What is required: Records follow. Select each line holding "passes".

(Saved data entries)
# # # # #

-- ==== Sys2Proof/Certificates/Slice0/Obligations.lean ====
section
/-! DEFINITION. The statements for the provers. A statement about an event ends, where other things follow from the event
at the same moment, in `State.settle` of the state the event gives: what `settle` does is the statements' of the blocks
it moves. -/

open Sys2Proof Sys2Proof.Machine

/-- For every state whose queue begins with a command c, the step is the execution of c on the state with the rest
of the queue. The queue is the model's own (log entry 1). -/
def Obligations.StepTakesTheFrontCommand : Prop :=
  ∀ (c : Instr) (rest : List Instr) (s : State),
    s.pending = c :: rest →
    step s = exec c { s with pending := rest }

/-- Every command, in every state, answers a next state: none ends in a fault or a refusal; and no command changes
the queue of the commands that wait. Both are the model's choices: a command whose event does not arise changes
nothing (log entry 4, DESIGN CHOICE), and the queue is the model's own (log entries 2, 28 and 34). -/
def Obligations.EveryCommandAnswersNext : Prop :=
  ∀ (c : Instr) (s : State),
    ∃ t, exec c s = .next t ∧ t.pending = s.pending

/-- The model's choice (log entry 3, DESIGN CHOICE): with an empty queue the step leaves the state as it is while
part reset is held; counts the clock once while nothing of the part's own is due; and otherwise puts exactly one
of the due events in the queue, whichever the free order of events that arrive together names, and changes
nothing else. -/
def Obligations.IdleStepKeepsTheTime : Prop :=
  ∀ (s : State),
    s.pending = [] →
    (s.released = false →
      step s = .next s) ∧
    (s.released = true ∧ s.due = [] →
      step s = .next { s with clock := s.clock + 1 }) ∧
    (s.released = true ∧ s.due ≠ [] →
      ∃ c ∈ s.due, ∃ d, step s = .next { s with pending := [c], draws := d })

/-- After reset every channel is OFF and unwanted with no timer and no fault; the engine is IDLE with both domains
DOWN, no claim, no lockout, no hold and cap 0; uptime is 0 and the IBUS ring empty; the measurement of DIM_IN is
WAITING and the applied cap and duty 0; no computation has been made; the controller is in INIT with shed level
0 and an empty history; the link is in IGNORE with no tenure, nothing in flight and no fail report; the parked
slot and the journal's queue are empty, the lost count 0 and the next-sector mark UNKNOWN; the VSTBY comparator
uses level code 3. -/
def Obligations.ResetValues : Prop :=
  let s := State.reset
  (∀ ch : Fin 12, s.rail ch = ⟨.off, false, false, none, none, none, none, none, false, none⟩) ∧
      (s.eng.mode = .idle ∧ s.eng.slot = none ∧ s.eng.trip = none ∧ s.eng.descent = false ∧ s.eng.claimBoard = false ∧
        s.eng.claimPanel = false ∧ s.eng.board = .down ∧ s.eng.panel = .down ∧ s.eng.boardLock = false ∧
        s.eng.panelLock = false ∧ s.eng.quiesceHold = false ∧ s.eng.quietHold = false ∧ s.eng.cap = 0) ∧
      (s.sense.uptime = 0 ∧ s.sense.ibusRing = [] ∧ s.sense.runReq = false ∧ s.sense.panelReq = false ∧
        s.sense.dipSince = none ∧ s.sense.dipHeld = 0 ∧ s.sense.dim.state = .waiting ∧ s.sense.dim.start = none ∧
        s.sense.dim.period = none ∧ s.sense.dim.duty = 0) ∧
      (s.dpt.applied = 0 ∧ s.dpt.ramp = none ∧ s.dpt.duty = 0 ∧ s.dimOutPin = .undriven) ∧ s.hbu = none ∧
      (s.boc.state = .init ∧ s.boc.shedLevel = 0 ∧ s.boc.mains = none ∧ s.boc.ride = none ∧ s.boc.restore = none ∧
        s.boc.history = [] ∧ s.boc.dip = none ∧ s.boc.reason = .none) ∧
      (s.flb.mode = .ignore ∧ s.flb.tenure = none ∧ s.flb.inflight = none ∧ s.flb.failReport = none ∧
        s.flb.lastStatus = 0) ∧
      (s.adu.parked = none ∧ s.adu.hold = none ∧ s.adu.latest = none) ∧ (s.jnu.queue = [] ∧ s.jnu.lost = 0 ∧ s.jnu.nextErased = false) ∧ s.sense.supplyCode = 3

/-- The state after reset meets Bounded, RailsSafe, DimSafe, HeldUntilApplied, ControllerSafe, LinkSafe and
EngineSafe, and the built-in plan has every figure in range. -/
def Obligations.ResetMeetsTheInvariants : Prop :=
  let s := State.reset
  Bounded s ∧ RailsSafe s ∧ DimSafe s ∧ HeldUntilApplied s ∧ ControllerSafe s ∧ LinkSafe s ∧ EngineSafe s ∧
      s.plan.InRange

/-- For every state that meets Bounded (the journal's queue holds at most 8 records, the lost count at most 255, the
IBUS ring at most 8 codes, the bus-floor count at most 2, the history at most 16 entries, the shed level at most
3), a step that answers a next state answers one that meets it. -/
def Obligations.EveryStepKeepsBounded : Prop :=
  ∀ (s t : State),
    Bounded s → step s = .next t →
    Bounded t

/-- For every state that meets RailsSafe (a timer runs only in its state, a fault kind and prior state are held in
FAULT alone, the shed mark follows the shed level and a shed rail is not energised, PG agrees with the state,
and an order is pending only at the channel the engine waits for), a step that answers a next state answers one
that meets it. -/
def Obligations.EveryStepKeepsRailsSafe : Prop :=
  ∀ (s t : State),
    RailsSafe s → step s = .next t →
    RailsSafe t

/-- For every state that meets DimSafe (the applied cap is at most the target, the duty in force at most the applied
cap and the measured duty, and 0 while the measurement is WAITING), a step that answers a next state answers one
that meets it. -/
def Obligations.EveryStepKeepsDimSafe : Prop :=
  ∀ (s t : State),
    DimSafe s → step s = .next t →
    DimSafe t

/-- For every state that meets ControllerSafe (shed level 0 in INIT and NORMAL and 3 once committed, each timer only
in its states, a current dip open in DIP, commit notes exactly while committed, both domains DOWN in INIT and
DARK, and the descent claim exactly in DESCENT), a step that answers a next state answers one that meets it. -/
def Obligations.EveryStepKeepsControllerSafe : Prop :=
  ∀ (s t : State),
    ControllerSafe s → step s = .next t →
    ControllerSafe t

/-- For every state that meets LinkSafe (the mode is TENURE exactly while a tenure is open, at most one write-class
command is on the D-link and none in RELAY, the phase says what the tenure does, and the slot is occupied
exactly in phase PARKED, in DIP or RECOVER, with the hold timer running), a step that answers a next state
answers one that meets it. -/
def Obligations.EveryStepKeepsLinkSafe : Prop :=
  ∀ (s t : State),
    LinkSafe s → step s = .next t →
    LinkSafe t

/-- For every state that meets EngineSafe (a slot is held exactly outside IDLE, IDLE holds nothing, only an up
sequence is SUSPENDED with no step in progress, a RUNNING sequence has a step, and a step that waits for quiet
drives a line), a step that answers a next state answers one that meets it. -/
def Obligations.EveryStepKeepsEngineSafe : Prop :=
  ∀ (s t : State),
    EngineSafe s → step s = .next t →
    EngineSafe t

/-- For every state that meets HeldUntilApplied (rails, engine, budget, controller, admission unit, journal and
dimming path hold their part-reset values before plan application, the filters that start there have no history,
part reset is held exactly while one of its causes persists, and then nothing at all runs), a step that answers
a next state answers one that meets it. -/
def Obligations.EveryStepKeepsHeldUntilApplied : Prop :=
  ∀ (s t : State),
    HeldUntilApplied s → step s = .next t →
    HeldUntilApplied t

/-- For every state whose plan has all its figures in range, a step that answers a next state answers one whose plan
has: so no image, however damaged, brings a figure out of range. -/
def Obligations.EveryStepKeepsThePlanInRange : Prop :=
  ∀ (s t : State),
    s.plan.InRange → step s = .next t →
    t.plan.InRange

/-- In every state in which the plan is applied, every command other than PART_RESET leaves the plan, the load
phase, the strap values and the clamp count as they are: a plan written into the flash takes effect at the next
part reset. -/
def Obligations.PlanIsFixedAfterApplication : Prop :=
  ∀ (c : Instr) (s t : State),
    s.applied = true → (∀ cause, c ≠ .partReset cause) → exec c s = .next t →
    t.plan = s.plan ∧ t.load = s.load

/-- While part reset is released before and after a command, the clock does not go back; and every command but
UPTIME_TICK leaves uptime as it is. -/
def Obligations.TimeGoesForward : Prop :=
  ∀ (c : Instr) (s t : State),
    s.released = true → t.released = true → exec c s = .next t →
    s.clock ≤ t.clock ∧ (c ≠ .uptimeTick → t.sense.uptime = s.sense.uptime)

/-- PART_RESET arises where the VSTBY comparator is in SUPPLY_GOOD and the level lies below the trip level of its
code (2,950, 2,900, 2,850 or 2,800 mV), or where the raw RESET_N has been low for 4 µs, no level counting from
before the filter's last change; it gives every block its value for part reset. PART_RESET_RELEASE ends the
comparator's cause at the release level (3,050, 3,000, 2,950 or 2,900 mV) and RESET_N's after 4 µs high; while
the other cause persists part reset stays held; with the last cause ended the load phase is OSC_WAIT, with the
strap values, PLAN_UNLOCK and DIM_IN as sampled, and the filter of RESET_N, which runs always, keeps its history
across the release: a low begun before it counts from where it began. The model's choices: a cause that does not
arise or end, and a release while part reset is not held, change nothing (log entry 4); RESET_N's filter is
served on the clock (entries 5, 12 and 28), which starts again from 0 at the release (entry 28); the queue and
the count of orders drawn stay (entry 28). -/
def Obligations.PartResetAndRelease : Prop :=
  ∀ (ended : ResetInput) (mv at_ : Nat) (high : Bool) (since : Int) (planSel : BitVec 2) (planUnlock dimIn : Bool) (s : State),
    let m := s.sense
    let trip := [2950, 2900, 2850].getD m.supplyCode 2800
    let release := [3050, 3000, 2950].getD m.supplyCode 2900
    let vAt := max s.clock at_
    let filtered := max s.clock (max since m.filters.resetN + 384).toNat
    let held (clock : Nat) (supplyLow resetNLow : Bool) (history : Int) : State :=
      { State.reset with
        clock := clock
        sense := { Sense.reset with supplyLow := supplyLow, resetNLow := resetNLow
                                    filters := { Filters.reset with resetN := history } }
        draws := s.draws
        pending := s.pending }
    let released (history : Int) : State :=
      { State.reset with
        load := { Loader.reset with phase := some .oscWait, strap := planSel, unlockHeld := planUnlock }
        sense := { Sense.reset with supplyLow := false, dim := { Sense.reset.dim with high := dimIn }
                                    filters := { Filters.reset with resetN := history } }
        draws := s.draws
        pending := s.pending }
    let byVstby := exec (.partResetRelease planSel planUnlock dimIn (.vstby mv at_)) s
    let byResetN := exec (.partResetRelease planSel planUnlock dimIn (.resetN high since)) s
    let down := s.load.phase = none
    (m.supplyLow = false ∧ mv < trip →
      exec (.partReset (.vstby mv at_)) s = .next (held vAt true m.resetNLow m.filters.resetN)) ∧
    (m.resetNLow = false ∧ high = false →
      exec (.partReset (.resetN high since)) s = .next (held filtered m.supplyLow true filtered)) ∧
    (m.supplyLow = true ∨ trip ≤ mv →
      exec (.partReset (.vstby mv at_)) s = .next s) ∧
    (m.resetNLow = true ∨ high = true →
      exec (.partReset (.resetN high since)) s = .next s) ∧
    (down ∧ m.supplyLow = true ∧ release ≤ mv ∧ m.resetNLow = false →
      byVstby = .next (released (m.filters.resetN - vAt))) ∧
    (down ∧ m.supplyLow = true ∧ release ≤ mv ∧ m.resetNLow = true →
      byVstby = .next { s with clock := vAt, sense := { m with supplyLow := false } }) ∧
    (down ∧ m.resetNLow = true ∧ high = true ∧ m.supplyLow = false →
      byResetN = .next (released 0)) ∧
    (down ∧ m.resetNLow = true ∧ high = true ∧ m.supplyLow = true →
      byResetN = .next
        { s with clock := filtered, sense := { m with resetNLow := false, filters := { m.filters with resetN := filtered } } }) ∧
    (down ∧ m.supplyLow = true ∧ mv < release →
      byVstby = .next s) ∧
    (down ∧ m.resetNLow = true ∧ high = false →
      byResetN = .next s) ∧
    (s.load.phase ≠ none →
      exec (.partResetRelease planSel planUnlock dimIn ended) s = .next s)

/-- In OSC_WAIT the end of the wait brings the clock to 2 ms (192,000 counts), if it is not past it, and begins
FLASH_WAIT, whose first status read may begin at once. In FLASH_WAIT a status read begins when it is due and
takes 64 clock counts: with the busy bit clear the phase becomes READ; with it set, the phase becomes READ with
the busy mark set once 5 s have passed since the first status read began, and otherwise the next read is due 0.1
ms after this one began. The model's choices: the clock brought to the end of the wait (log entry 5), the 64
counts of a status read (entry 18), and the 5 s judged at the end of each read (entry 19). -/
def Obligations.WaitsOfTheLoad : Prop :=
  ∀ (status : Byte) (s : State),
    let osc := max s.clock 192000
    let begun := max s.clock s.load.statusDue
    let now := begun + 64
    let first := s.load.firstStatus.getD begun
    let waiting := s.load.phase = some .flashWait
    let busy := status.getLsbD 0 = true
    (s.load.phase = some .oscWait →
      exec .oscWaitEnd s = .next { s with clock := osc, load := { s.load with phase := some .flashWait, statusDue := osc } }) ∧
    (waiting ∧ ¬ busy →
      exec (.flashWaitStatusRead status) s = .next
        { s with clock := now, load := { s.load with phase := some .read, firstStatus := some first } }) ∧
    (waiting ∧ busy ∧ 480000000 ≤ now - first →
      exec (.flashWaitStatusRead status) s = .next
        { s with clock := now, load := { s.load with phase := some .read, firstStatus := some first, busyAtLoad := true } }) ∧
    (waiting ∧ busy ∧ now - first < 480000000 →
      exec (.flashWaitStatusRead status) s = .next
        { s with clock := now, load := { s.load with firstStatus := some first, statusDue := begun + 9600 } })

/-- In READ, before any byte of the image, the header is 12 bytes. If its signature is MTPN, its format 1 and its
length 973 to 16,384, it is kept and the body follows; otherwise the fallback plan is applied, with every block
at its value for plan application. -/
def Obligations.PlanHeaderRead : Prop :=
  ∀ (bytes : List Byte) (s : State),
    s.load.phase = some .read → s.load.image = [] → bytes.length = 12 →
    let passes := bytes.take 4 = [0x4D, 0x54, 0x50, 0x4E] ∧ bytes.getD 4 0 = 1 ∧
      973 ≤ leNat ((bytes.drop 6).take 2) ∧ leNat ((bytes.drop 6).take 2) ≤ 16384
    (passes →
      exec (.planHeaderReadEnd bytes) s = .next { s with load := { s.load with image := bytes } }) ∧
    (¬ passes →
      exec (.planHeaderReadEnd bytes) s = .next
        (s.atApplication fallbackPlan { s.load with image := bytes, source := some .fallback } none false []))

# # # # #

Answer for this exercise:
    let passes := bytes.take 4 = [0x4D, 0x54, 0x50, 0x4E] ∧ bytes.getD 4 0 = 1 ∧
    (passes →
    (¬ passes →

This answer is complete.